Ethanol rots the leather seal on the pump plunger WAY faster than normal gasoline used to...and can rot the pump plunger boot lickety split too. If the boot is rotten, as can be seen on the engine side of the carb while it's installed, chances are good that the plunger seal aint doing too good either.

For intermittent go/no-go behavior, when fuel can be seen in the sight glass, I would always suspect there to be a small piece of crap floating around in the float bowl possibly plugging/not plugging the first main jet. A piece of rotten pump plunger boot can easily find it's way in there.

If the carb hasn't' been rebuilt in 10 yrs.

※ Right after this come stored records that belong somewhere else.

-- ==== Sys2Proof/Laws/Frames.lean ====
section
/-! SUPPORT. The shared operations of the meanings in the terms of Safety.lean: for each, once, the frame of its next state,
the fault it raises, and the numbers it computes. -/

namespace Sys2Proof.Machine

open Sys2Proof

/-! ## Fetch -/

/-- The opcode of two bytes as a number (20_memory.md R65). -/
theorem wordOfBytes_toNat (hi lo : Byte) : (wordOfBytes hi lo).toNat = hi.toNat * 256 + lo.toNat := by
  show (hi ++ lo : BitVec (8 + 8)).toNat = _
  rw [BitVec.toNat_append, ← Nat.shiftLeft_add_eq_or_of_lt (BitVec.isLt _), Nat.shiftLeft_eq]

/-- What a running machine's fetch answers, in the terms of the statements (R65). -/
theorem fetch_eq_some_iff (s : State) (op : Word) (hr : s.status = .running) :
    s.fetch = some op ↔ Fetches s op := by
  constructor
  · intro h
    simp only [State.fetch] at h
    split at h
    · next hp =>
      cases h
      exact ⟨hr, hp, wordOfBytes_toNat _ _⟩
    · cases h
  · rintro ⟨-, hp, hb⟩
    rw [fetch_of_le s hp]
    congr 1
    apply BitVec.eq_of_toNat_eq
    rw [hb, wordOfBytes_toNat]

/-- The only reason to reject 16 bits is that no row has them, and the error names them (30_encoding.md R96). -/
theorem decode_error_eq (op : Word) (e : DecodeError) (h : decode op = .error e) : e = .unrecognized op := by
  simp only [decode, decodeZero, decodeEight, decodeKey, decodeMisc] at h
  repeat' split at h
  all_goals first | (cases h; rfl) | cases h

/-! ## Faults and the tick -/

/-- Raising a fault writes the three fault registers and nothing else (60_exceptions.md R222). -/
theorem faultRaised_raise (k : FaultKind) (info : Word) (s : State) :
    FaultRaised k.code.toNat info s (s.raise k info) := by
  constructor <;> rfl

/-- The tick writes the two timers and nothing else (46_timers.md R200). -/
theorem onlyTimers_tick (s : State) : OnlyTimers (s.dt.toNat - 1) (s.st.toNat - 1) s s.tick := by
  constructor <;> first | rfl | exact tickTimer_toNat _

/-! ## Register results and flags -/

/-- One register and the update next. -/
theorem onlyChanges_setReg (s : State) (x : Reg) (b : Byte) : OnlyChanges { regs := [x] } s (s.setReg x b).advance := by
  constructor <;> simp
  intro r h1 h2; exact absurd h2.symm h1

/-- A flag-producing instruction writes its destination and the flag register (41_register_alu.md R151, R152). -/
theorem onlyChanges_putResult (s : State) (x : Reg) (b : Byte) (c : Bool) :
    OnlyChanges { regs := [x, 15] } s (s.putResult x b c) := by
  constructor <;> simp [State.reg_putResult]
  intro r h1 h2; rw [if_neg (Ne.symm h2), if_neg (Ne.symm h1)]

/-- The flag register ends as the flag, also when it is the destination (R152). -/
theorem reg_flag_putResult (s : State) (x : Reg) (b : Byte) (c : Bool) : (s.putResult x b c).reg 15 = flagByte c := by
  rw [State.reg_putResult, if_pos rfl]

/-- Any other destination ends as the result (R152). -/
theorem reg_dest_putResult (s : State) (x : Reg) (b : Byte) (c : Bool) (h : x ≠ 15) :
    (s.putResult x b c).reg x = b := by
  rw [State.reg_putResult, if_neg (Ne.symm h), if_pos rfl]

/-- The carry as a number (R146). -/
theorem flagByte_carryOut (a b : Byte) :
    (flagByte (carryOut a b)).toNat = if 255 < a.toNat + b.toNat then 1 else 0 := by
  have := a.isLt
  have := b.isLt
  have h : carryOut a b = decide (255 < a.toNat + b.toNat) := by
    simp only [carryOut, BitVec.getLsbD, BitVec.toNat_add, BitVec.toNat_setWidth, Nat.testBit_eq_decide_div_mod_eq]
    congr 1
    apply propext
    omega
  rw [h]
  by_cases h2 : 255 < a.toNat + b.toNat <;> simp [flagByte, h2]

/-- No borrow as a number (R147, R149). -/
theorem flagByte_noBorrow (a b : Byte) : (flagByte (noBorrow a b)).toNat = if b.toNat ≤ a.toNat then 1 else 0 := by
  by_cases h : b.toNat ≤ a.toNat <;> simp [flagByte, noBorrow, h]

/-! ## Operands -/

/-- An immediate address keeps its value (30_encoding.md R93). -/
theorem zextAddr_toNat (a : Addr12) : (zextAddr a).toNat = a.toNat := by
  simp [zextAddr]; omega

theorem zextByte_toNat (b : Byte) : (zextByte b).toNat = b.toNat := by
  simp [zextByte]; omega

/-! ## Stores and loads at `I` (42_index_and_memory.md R166) -/

theorem storeAtIndex_inRange (bs : List Byte) (s : State) (h : s.index.toNat + (bs.length - 1) < 4096) :
    storeAtIndex bs s = .next (s.setMem (s.mem.writeList s.index.toNat bs)).advance :=
  if_pos ((rangeExists_iff _ _).2 h)

theorem storeAtIndex_outOfRange (bs : List Byte) (s : State) (h : 4096 ≤ s.index.toNat + (bs.length - 1)) :
    storeAtIndex bs s = .next (s.raise .memoryOutOfRange s.index) :=
  if_neg (by rw [rangeExists_iff]; omega)

/-- A store of bytes at `I` writes those bytes and nothing else. -/
theorem onlyChanges_storeAtIndex (bs : List Byte) (s : State) :
    OnlyChanges { memFirst := s.index.toNat, memCount := bs.length } s
      (s.setMem (s.mem.writeList s.index.toNat bs)).advance := by
  constructor <;> simp
  intro a ha
  apply Memory.read_writeList_outside; omega

/-- The bytes of a range, one by one. -/
theorem readList_eq_map (m : Memory) (a n : Nat) : m.readList a n = (List.range n).map (fun r => m.read (a + r)) := by
  apply List.ext_getElem
  · simp
  · intro i h1 h2
    rw [Memory.getElem_readList _ _ _ _ (by simpa using h1)]; simp

end Sys2Proof.Machine
end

Its time.


this^^^ and adjust the valves; bypass egr and see if stumble goes away...AAAAND this>
needle-valve-aisin-carb-jpg.1063111
AAAnd...4psi regulated compressed air backwards thru the fuel inlet and return lines with the gas cap OFF...seems to me you have some blockage and possible clogged carb arteries; deteriorated seals. carb rebuilds are easy, just take your time, search mud, Pin_heads videos are a big hit FWIU. Also verify you have the right combo of fuel pump, and spacer...
 
there was another thread some time ago about crazy fuel problems....ended up being the spacer on the fuel pump was left off.

On face value you have what appears to be a fuel issue..assuming all things are correctly installed. I would point to the fuel pump, unless maybe there might be trash/crap in the fuel tank or fuel lines. The note about fuel pressure does not ring a bell to me that would lend it itself to the carb...what controls fuel pressure but the pump.....other than that where is there a regulator type device in the fuel system?

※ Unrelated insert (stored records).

theorem endAlike_of_agree {w : Writes} {t₁ t₂ : State} (hc : t₁.control = t₂.control) (hw : AgreeOnWrites w t₁ t₂) :
    EndAlike w (.next t₁) (.next t₂) := ⟨t₁, t₂, rfl, rfl, hc, fun _ => hw⟩

/-! ### Operands: what is read from two states that agree on the reads -/

theorem AgreeOnReads.fst {r : Reads} {s₁ s₂ : State} {x : Reg} {l : List Reg} (h : AgreeOnReads r s₁ s₂)
    (hr : r.regs = x :: l) : s₁.reg x = s₂.reg x := h.regs x (by simp [hr])

theorem AgreeOnReads.snd {r : Reads} {s₁ s₂ : State} {x y : Reg} {l : List Reg} (h : AgreeOnReads r s₁ s₂)
    (hr : r.regs = x :: y :: l) : s₁.reg y = s₂.reg y := h.regs y (by simp [hr])

theorem Memory.readList_congr {m m' : Memory} {a n : Nat}
    (h : ∀ a', a ≤ a' → a' < a + n → m.read a' = m'.read a') : m.readList a n = m'.readList a n := by
  rw [readList_eq_map, readList_eq_map]
  exact List.map_congr_left fun i hi => h _ (by omega) (by have := List.mem_range.1 hi; omega)

section
variable {s₁ s₂ : State}

theorem top_eq_of_agree (h : AgreeOnReads (readsOf .ret s₁) s₁ s₂) (h₁ : 0 < s₁.sp.val) (h₂ : 0 < s₂.sp.val) :
    s₁.top h₁ = s₂.top h₂ := by
  have hs := h.stackTop rfl (s₁.sp.val - 1) (by omega) (by omega)
  simpa [State.top, h.sp rfl] using hs

theorem regsUpTo_eq_of_agree {x : Reg} (h : AgreeOnReads (readsOf (.stm x) s₁) s₁ s₂) :
    s₁.regsUpTo x = s₂.regsUpTo x := by
  apply List.ext_getElem (by simp)
  intro i hi _
  have hx : i < x.val + 1 := by simpa using hi
  let r : Reg := ⟨i, by omega⟩
  have hr : r ≤ x := Nat.le_of_lt_succ hx
  exact (s₁.getElem_regsUpTo x r hr).trans ((h.regs r ((mem_regsTo x r).2 hr)).trans (s₂.getElem_regsUpTo x r hr).symm)

theorem drawing_eq_of_agree {x y : Reg} {n : RowCount} (h : AgreeOnReads (readsOf (.drw x y n) s₁) s₁ s₂) :
    s₁.drawing x y n = s₂.drawing x y n := by
  have hm : s₁.mem.readList s₁.index.toNat n.val = s₂.mem.readList s₁.index.toNat n.val := Memory.readList_congr h.mem
  rw [State.drawing, State.drawing, hm, h.fst rfl, h.snd rfl, h.index rfl, h.fb rfl]

theorem lowestKey_eq_of_agree {x : Reg} (h : AgreeOnReads (readsOf (.waitk x) s₁) s₁ s₂) :
    s₁.lowestKey = s₂.lowestKey := by
  have hk : s₁.key = s₂.key := funext fun k => h.keys k (List.mem_finRange k)
  rw [State.lowestKey, State.lowestKey, hk]

/-! ### Operations: from the same operands, two states end alike -/

theorem agreeOnWrites_nothing (t₁ t₂ : State) : AgreeOnWrites {} t₁ t₂ := by constructor <;> simp

variable (hc : s₁.control = s₂.control)
include hc

theorem pc_eq_of_control : s₁.pc = s₂.pc := congrArg Prod.fst hc

theorem control_jump {a₁ a₂ : Word} (ha : a₁ = a₂) : (s₁.jump a₁).control = (s₂.jump a₂).control :=
  Prod.ext ha (Prod.ext_iff.1 hc).2

theorem control_advance : s₁.advance.control = s₂.advance.control :=
  control_jump hc (congrArg (· + 2) (pc_eq_of_control hc))

theorem control_skipIf (c : Bool) : (s₁.skipIf c).control = (s₂.skipIf c).control := by
  cases c with
  | false => exact control_advance hc
  | true => exact control_jump hc (congrArg (· + 4) (pc_eq_of_control hc))

theorem endAlike_raise {w : Writes} {k : FaultKind} {info₁ info₂ : Word} (h : info₁ = info₂) :
    EndAlike w (.next (s₁.raise k info₁)) (.next (s₂.raise k info₂)) :=
  ⟨_, _, rfl, rfl, (control_eq_iff _ _).2 ⟨show s₁.pc = s₂.pc from pc_eq_of_control hc, rfl, rfl, h⟩, nofun⟩

theorem endAlike_jump {a₁ a₂ : Word} (ha : a₁ = a₂) : EndAlike {} (.next (s₁.jump a₁)) (.next (s₂.jump a₂)) :=
  endAlike_of_agree (control_jump hc ha) (agreeOnWrites_nothing _ _)

theorem endAlike_skipIf {c₁ c₂ : Bool} (h : c₁ = c₂) : EndAlike {} (.next (s₁.skipIf c₁)) (.next (s₂.skipIf c₂)) :=
  endAlike_of_agree (h ▸ control_skipIf hc c₁) (agreeOnWrites_nothing _ _)

theorem endAlike_setReg (x : Reg) {b₁ b₂ : Byte} (hb : b₁ = b₂) :
    EndAlike { regs := [x] } (.next (s₁.setReg x b₁).advance) (.next (s₂.setReg x b₂).advance) :=
  endAlike_of_agree (control_advance hc) (by constructor <;> simp [hb])
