theorem memGet_fillUndef_of_lt {j n : Nat} (c : Nat → Byte) (m : Memory) (h : j < n) :
    memGet (fillUndef c m n) j = some ((memGet m j).getD (c j)) := by
  rw [memGet_fillUndef, if_pos h]

/-- A choice touches no defined byte. -/
theorem memGet_fillUndef_of_defined {c : Nat → Byte} {m : Memory} {n j : Nat} {b : Byte} (h : memGet m j = some b) :
    memGet (fillUndef c m n) j = some b := by
  simp [memGet_fillUndef, h]

theorem contentLoop_succ_of_defined {fuel i : Nat} {m : Memory} {b : Byte} (h : memGet m i = some b) :
    contentLoop (fuel + 1) m i = if b = codeTerm then some [] else (contentLoop fuel m (i + 1)).map (b :: ·) := by
  simp [contentLoop, h]

/-- One round of the scan reads the byte at its index, drawn where it is `undef`, and goes on from some count of draws. -/
theorem scanLoop_succ_text (fuel : Nat) (m : Memory) (i d : Nat) :
    ∃ d', (scanLoop (fuel + 1) m i d []).1 =
      if (memGet m i).getD (Config.freeByte .rx d) = codeTerm then []
      else (memGet m i).getD (Config.freeByte .rx d) :: (scanLoop fuel m (i + 1) d' []).1 := by
  cases h : memGet m i with
  | some b =>
    refine ⟨d, ?_⟩
    simp only [scanLoop, h, Option.getD_some, List.nil_append]
    split
    · rfl
    · rw [scanLoop_acc]; rfl
  | none =>
    refine ⟨d + 1, ?_⟩
    simp only [scanLoop, h, Option.getD_none, List.nil_append]
    split
    · rfl
    · rw [scanLoop_acc]; rfl

/-- The bytes that a scan draws are a choice of values by index, because it passes each index once: any content that gives
the scanned indices these values holds the scan's text (20_memory.md R35). -/
theorem exists_choice_of_scanLoop (fuel : Nat) (m : Memory) (i d : Nat) :
    ∃ c : Nat → Byte, ∀ m' : Memory,
      (∀ j, i ≤ j → j < i + fuel → memGet m' j = some ((memGet m j).getD (c j))) →
      contentLoop fuel m' i = some (scanLoop fuel m i d []).1 := by
  induction fuel generalizing i d with
  | zero => exact ⟨fun _ => 0, fun _ _ => rfl⟩
  | succ fuel ih =>
    obtain ⟨d', htext⟩ := scanLoop_succ_text fuel m i d
    obtain ⟨c, hc⟩ := ih (i + 1) d'
    refine ⟨Function.update c i (Config.freeByte .rx d), fun m' hm' => ?_⟩
    have here : memGet m' i = some ((memGet m i).getD (Config.freeByte .rx d)) := by
      rw [hm' i le_rfl (by omega), Function.update_self]
    have rest : contentLoop fuel m' (i + 1) = some (scanLoop fuel m (i + 1) d' []).1 := by
      refine hc m' fun j hij hj => ?_
      rw [hm' j (by omega) (by omega), Function.update_of_ne (by omega)]
    rw [contentLoop_succ_of_defined here, rest, htext]
    split <;> rfl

float in the carb is worth confirming its operations/// needle and seat.
 
a restriction of the needle and seat could cause pressure to go toward tank if the restriction were large enough...not sure how that splains the bowl drying out overnight, but...could be why no fuel enters when cranking unless return line is plugged...a cracked bowl or siphon can also drain the bowl...I think it's rebuild time, myself. problem with carbs is they suck...
 
I had similar issues and decided to replace the fuel pump with aftermarket. Problems went away for a few months but slowly a bunch of new fuel related issues happened. Ran fine around town but pinching the return fuel line was the only way to get over mountain passes and I'd get vapor lock or something if I parked for a few minutes when it was hot - Then I'd have to wait a couple hours before I could get it started again. After much frustration, and trying just about everything else I could think of, I installed an OEM fuel pump and haven't had a problem since.
 
I had issues with my gasser. After replacing all my vacuum lines, she wouldn't hold idle anymore. I did everything, from resurfacing the manifolds to replacing and cleaning the egr systems etc. 6 month of fiddling and guess what. I sea foamed the damn thing and low and behold. Everything was fixed. If your carb is gunked I say get her nice and hot and with the truck running and possibly at higher rpm, disconnect the fuel line going into the fuel pump and let it suck a bottle of sea foam through. If your carb is gunked, this will clear everything. My truck ran and started perfect after that.